If you missed Britain’s Hidden Homeless last night it’s well worth making time to catch on iPlayer.

The BBC documentary was presented by Speech Debelle, the Mercury-prize winning rapper with personal experience of what she was talking about. She spent three years sofa surfing and in hostels after falling out with her mum at 19 and wrote the opening song of what went on to be her prize-winning first album while in a hostel.

So this was far more than the standard celeb-fronted BBC3 documentary. You believed her when she said that hidden homelessness is three times bigger than the official figures suggest and that things are worse now than they were for her ten years ago.


Scheduling it against 56Up, the latest incarnation of the original reality TV programme, did not do it any favours but Britain’s Hidden Homeless more than justified itself in that kind of company as it presented four interwoven personal stories on the huge continuum from first staying on a friend’s sofa to sleeping in the park.

Sam, 25, was an unemployed graduate whose mother had to downsize who was running out of sofas. Stephen, 26, had been in and out of homelessness since his mum fell out with his stepdad and had spent seven months sleeping rough. Jordan, 20, had been sofa-surfing and sleeping rough (or as he put it, walking around) for four years after falling out with his family. Nikita, 18, left home at 16 after her recovering alcoholic mother moved in with a new boyfriend and was sleeping on her sister’s sofa.

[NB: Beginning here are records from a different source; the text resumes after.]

-- ==== Sys2Proof/Machine/Ring.lean ====
section
/-! DEFINITION. The cell ring protocol: cycles, references, claims, frames, retries, bulk, discovery and delivery into the
gather buffer, rules R237 to R268 and R280 to R288 (spec/10_ring_protocol.md and spec/11_ring_links.md). -/

namespace Sys2Proof.Machine

/-! ### The node table and windows -/

/-- Fields of a node table entry, rule R268. -/
def State.nodeEn (s : State) (p n : Nat) : Bool :=
  (s.nodeW p n 0).testBit 0 && !s.ueIn 0x80 ((s.rcf p (Reg.RNG_TBL_BASE p)).toNat + 32 * n) 32
def State.nodeRequired (s : State) (p n : Nat) : Bool := (s.nodeW p n 0).testBit 1
def State.nodeSafe (s : State) (p n : Nat) : Bool := (s.nodeW p n 0).testBit 2
def State.nodeKind (s : State) (p n : Nat) : Nat := bitsOf (s.nodeW p n 0) 7 4
def State.nodeFirst (s : State) (p n : Nat) : Nat := bitsOf (s.nodeW p n 0) 15 8
def State.nodeAxes (s : State) (p n : Nat) : Nat := bitsOf (s.nodeW p n 0) 23 16
def State.nodeInLen (s : State) (p n : Nat) : Nat := s.nodeW p n 2 % 65536

/-- The enabled nodes that have a slot: all but a twin peer station, rule R251. -/
def State.slots (s : State) (p : Nat) : List Nat :=
  (List.range 64).filter (fun n => s.nodeEn p n && s.nodeKind p n != 5)

/-- START and LEN of a window in force. -/
def State.winStart (s : State) (p w : Nat) : Nat := s.rcFld p (Reg.RNG_WIN p w) 20 0
def State.winLen (s : State) (p w : Nat) : Nat := s.rcFld p (Reg.RNG_WIN p w + 4) 20 0

/-- Blocks of a frame with `len` payload bytes, rule R239. -/
def blockCount (len : Nat) : Nat := (12 + len + 255) / 256

/-- The ring cycle in ns, rule R40. -/
def State.ringCycle (s : State) : Nat := if s.bit Reg.QTZ_TICK 4 then s.tTick / 2 else s.tTick

/-- The device ID, rule R248. -/
def State.deviceId (s : State) : Nat := s.rd64 Reg.SYS_ID % 281474976710656

/-! ### Frames that a port sends, rules R237 to R241 -/

/-- The lanes that carry the port's traffic, bit 0 A, bit 1 B. -/
def State.lanesOn (s : State) (p : Nat) : Nat := b2n (s.laneUp p .a) + 2 * b2n (s.laneUp p .b && s.laneUsed p .b)

/-- The present ring cycle of the own grid starts at a tick boundary, rule R244. -/
def State.evenCycle (s : State) : Bool := !s.qtz.cycled.testBit 1

/-- The present cycle contains the E launch, rule R244. -/
def State.outCycle (s : State) : Bool :=
  !s.bit Reg.QTZ_TICK 4 || s.evenCycle == decide (s.effFld (Reg.QTZ_PH 6) 20 0 < s.tTick / 2)

/-- The port is a station on another master's ring: its frames carry NODE_ADDR. -/
def State.station (s : State) (p : Nat) : Bool := s.pstate p == psNode || s.pstate p == psSilent || s.pstate p == psForeign

/-- EVEN of the port's present cycle, rules R240 and R244: on a station as the REFs tell and, without one, as they have alternated. -/
def State.cycleEven (s : State) (p : Nat) : Bool := if s.station p then (s.rp p).even else s.evenCycle

/-- The port forwards what it receives to the next hop on the same lane, unchanged, rules R237, R247, R248, R251 and R254: a node end, a
station, and a claimant; a master end never. -/
def State.relays (s : State) (p : Nat) : Bool :=
  s.station p || s.pstate p == psClaim || (s.pstate p == psListen && !s.masterRole p)

/-- A frame of a TYPE that came on some lanes (bit 0 A, bit 1 B) goes on to the next hop. -/
def State.relay (s : State) (p typ lanes : Nat) : State :=
  if s.relays p then s.setRp p { s.rp p with relayed := (s.rp p).relayed ++ [(typ, lanes)] } else s

/-- The own address on the ring. -/
def State.ownAddr (s : State) (p : Nat) : Nat := s.rcFld p (Reg.RNG_CTRL p) 21 16

/-- The oldest own alarm entry not yet offered to a remote master, with its SEQ, rule R397. -/
def State.toOffer (s : State) (p : Nat) : Option (Nat × Nat) :=
  if !(s.eff Reg.EVT_CTRL).getLsbD 2 then none
  else
    let l := (List.range 1024).filter (fun i => (s.cell32 (s.almAddr i + 36)).testBit 0 &&
      bitsOf (s.cell32 (s.almAddr i + 4)) 21 20 == 0 && decide ((s.rp p).offered < s.cell32 (s.almAddr i)))
    l.foldl (fun best i =>
      let q := s.cell32 (s.almAddr i)
      match best with
      | none => some (i, q)
      | some b => if q < b.2 then some (i, q) else some b) none

/-- A frame of the port, with the header of rule R240; HOLD on each lane is the time that a forwarding station waits for a forwarded frame
there (rule R237). -/
def State.frame (s : State) (p typ dst seq : Nat) (pay : List (BitVec 8)) : RingFrame :=
  let cyc := s.rd64 (Reg.RNG_CYCLE p)
  let node := s.station p
  let hold (l : Lane) : Nat := if s.relays p then (Config.forwardDelay p cyc (s.rp p).sent.length l.num).toNat else 0
  ⟨typ, 4 * b2n (s.cycleEven p) + 8 * b2n (node && (s.toOffer p).isSome), if node then s.ownAddr p else 0xFE, dst, cyc % 65536, seq,
    (hold .a, hold .b), s.lanesOn p, pay, 0⟩

/-- The port sends a frame: it stands among the cycle's. -/
def State.send (s : State) (p : Nat) (f : RingFrame) : State :=
  if f.lanes = 0 then s else s.setRp p { s.rp p with sent := (s.rp p).sent ++ [f] }

/-- The header of a frame on a lane. -/
def RingFrame.header (f : RingFrame) (l : Lane) : List (BitVec 8) :=
  outBytes (f.typ + 16) 1 ++ outBytes (f.flags + 2 * l.num) 1 ++ outBytes f.src 1 ++ outBytes f.dst 1 ++ outBytes f.pay.length 2 ++
    outBytes f.cyc 2 ++ outBytes f.seq 2 ++ outBytes (if l = .a then f.hold.1 else f.hold.2) 2

/-- Block i of a frame on a lane: 256 bytes of header and payload, the last one shorter. -/
def RingFrame.block (f : RingFrame) (l : Lane) (i : Nat) : List (BitVec 8) := ((f.header l ++ f.pay).drop (256 * i)).take 256

/-- What stands on a lane between the control blocks: each block followed by its CRC-32C, rule R239, which is forced invalid for a
spoiled block, rule R370. -/
def RingFrame.onLane (f : RingFrame) (l : Lane) : List (BitVec 8) :=
  (List.range (blockCount f.pay.length)).flatMap (fun i =>
    let c := crc32c (f.block l i)
    f.block l i ++ wordBytes (if f.bad.testBit i then ~~~c else c))

/-- The blocks of a payload of `len` bytes from byte `a` of cell memory that hold an uncorrectable word. -/
def State.badBlocks (s : State) (a len : Nat) : Nat :=
  (List.range (blockCount len)).foldl (fun m i =>
    let lo := 256 * i - 12
    let hi := min (256 * (i + 1) - 12) len
    if s.ueIn 0x80 (a + lo) (hi - lo) then m ||| (1 <<< i) else m) 0

/-- The port sends a frame whose payload it has read from byte `a` of cell memory, rule R370. -/
def State.sendFrom (s : State) (p a : Nat) (f : RingFrame) : State :=
  (s.ueRead 0x80 a f.pay.length).send p { f with bad := s.badBlocks a f.pay.length }

/-- The frame of this cycle that holds a block which is to be sent again. -/
def State.sentFrame (s : State) (p typ dst src blk : Nat) : Option RingFrame :=
  (s.rp p).sent.find? (fun f => f.typ == typ && f.dst == dst && f.src == src && decide (blk < blockCount f.pay.length))

/-- A re-sent block of a frame sent in this cycle, as an RTY frame, rules R240, R255 and R256. -/
def State.resend (s : State) (p typ dst src blk : Nat) : State :=
  match s.sentFrame p typ dst src blk with
  | none => s
  | some f =>
    let r := s.frame p 11 dst (typ + 256 * blk) (f.block .a blk)
    s.send p { r with flags := r.flags + 1 }

/-! ### Received frames -/

/-- An invalid block or a discarded frame on a lane. -/
def State.crcBad (s : State) (p n : Nat) (l : Lane) : State :=
  s.add (if l = .a then Reg.RNG_CRC_CNT_A p else Reg.RNG_CRC_CNT_B p) n

/-- An entry of the receive log, or a drop when it is full, rule R268; the raw stamp is in 2^-16 ns. Where the port places the payload
the rules do not say: its address is free (notes/assumptions/4.md). -/
def State.rxLog (s : State) (p typ : Nat) (l : Lane) (src len cyc raw : Nat) : State :=
  let head := s.fld (Reg.RNG_RXLOG_HEAD p) 7 0
  if (head + 1) % 256 = s.fld (Reg.RNG_RXLOG_TAIL p) 7 0 then (s.inc (Reg.RNG_RXLOG_DROP_CNT p)).event (ringPage p) 10 0
  else
    let t := s.ringStamp p l raw
    let b := (s.rcf p (Reg.RNG_RXLOG_BASE p)).toNat + 32 * head
    let s1 := (((((s.setCell b 8 (wrapTo 64 (t / 65536))).setCell (b + 8) 2 (wrapTo 16 t)).setCell (b + 10) 1 (typ + 16 * l.num)).setCell
      (b + 11) 1 src).setCell (b + 12) 2 len).setCell (b + 14) 2 cyc
    (((s1.setCell (b + 16) 4 (Config.receiveAddr p head).toNat).clearCell (b + 20) 12).setFld (Reg.RNG_RXLOG_HEAD p) 7 0 (head + 1))

/-- HOLD and ALM_PEND of a received header: a held frame counts, and a node that shows an alarm waits for the Trump slot, rules R258 and
R268. -/
def State.inHeader (s : State) (p n : Nat) (hold : BitVec 16) (alm : Bool) : State :=
  let s1 := if hold = 0 then s else s.inc (Reg.RNG_HOLD_CNT p)
  let x := s1.rp p
  s1.setRp p { x with almPend := if alm ∧ n < 64 ∧ ¬ x.almPend.contains n then x.almPend ++ [n] else x.almPend }

/-- Ones of a mask below n. -/
def popTo (m : Nat) : Nat → Nat
  | 0 => 0
  | n + 1 => b2n (m.testBit n) + popTo m n

/-- A frame of `len` payload bytes that comes on one lane: its invalid blocks count, a usable one is logged with its header and goes on to
the next hop, rules R237, R240 and R268; one without its first block is discarded. -/
def State.takeFrame (s : State) (p typ : Nat) (l : Lane) (src len : Nat) (h : RxHead) : State :=
  let cnt := blockCount len
  let s1 := s.crcBad p (cnt - popTo h.ok.toNat cnt) l
  if h.ok.getLsbD 0 then (((s1.rxLog p typ l src len h.cyc.toNat h.stamp).inHeader p src h.hold h.alm).relay p typ (2 ^ l.num)) else s1

/-! ### Discovery, rules R283 to R286 -/

/-- DSTATE of a node. -/
def State.dstate (s : State) (p n : Nat) : Nat := s.fld (Reg.RNG_NODE_LINK p n) 2 0

/-- The words of a recorded descriptor. -/
def State.desc (s : State) (p n : Nat) : List Word := (((s.rp p).desc.find? (fun d => d.1 == n)).map (fun d => d.2)).getD []
def State.descW (s : State) (p n w : Nat) : Nat := ((s.desc p n).getD w 0).toNat

/-- Count the nodes of a DSTATE. -/
def State.dcount (s : State) (p d : Nat) : Nat := ((List.range 64).filter (fun n => s.dstate p n == d)).length

/-- RNG_DISC_STAT from the verdicts. -/
def State.discStat (s : State) (p : Nat) : State :=
  (((s.setFld (Reg.RNG_DISC_STAT p) 6 0 (s.dcount p 1)).setFld (Reg.RNG_DISC_STAT p) 14 8 (s.dcount p 2)).setFld
    (Reg.RNG_DISC_STAT p) 22 16 (s.dcount p 4))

So there were four personal stories that are probably repeated tens of thousands of times around the country. By definition nobody knows how many hidden homeless there really are but instinct suggests that with every other form of housing problem, from sharing and overcrowding to official homelessness and families in bed and breakfast, on the increase it must be too.

The programme avoided sensationalism and showed the grinding monotony of what it’s like to go from place to place and never having one to call home. It showed the good side of housing too, with the organisations and people prepared to help, and a genuinely moving final scene where Stephen finds a six-month tenancy and the luxury of his own backdoor. And it hinted at the way that cuts in housing benefit and support to those organisations are making things worse.

Above all though it left me wondering what will happen if the welfare-cutting ultras get their way on even more cuts in benefits for the under-25s.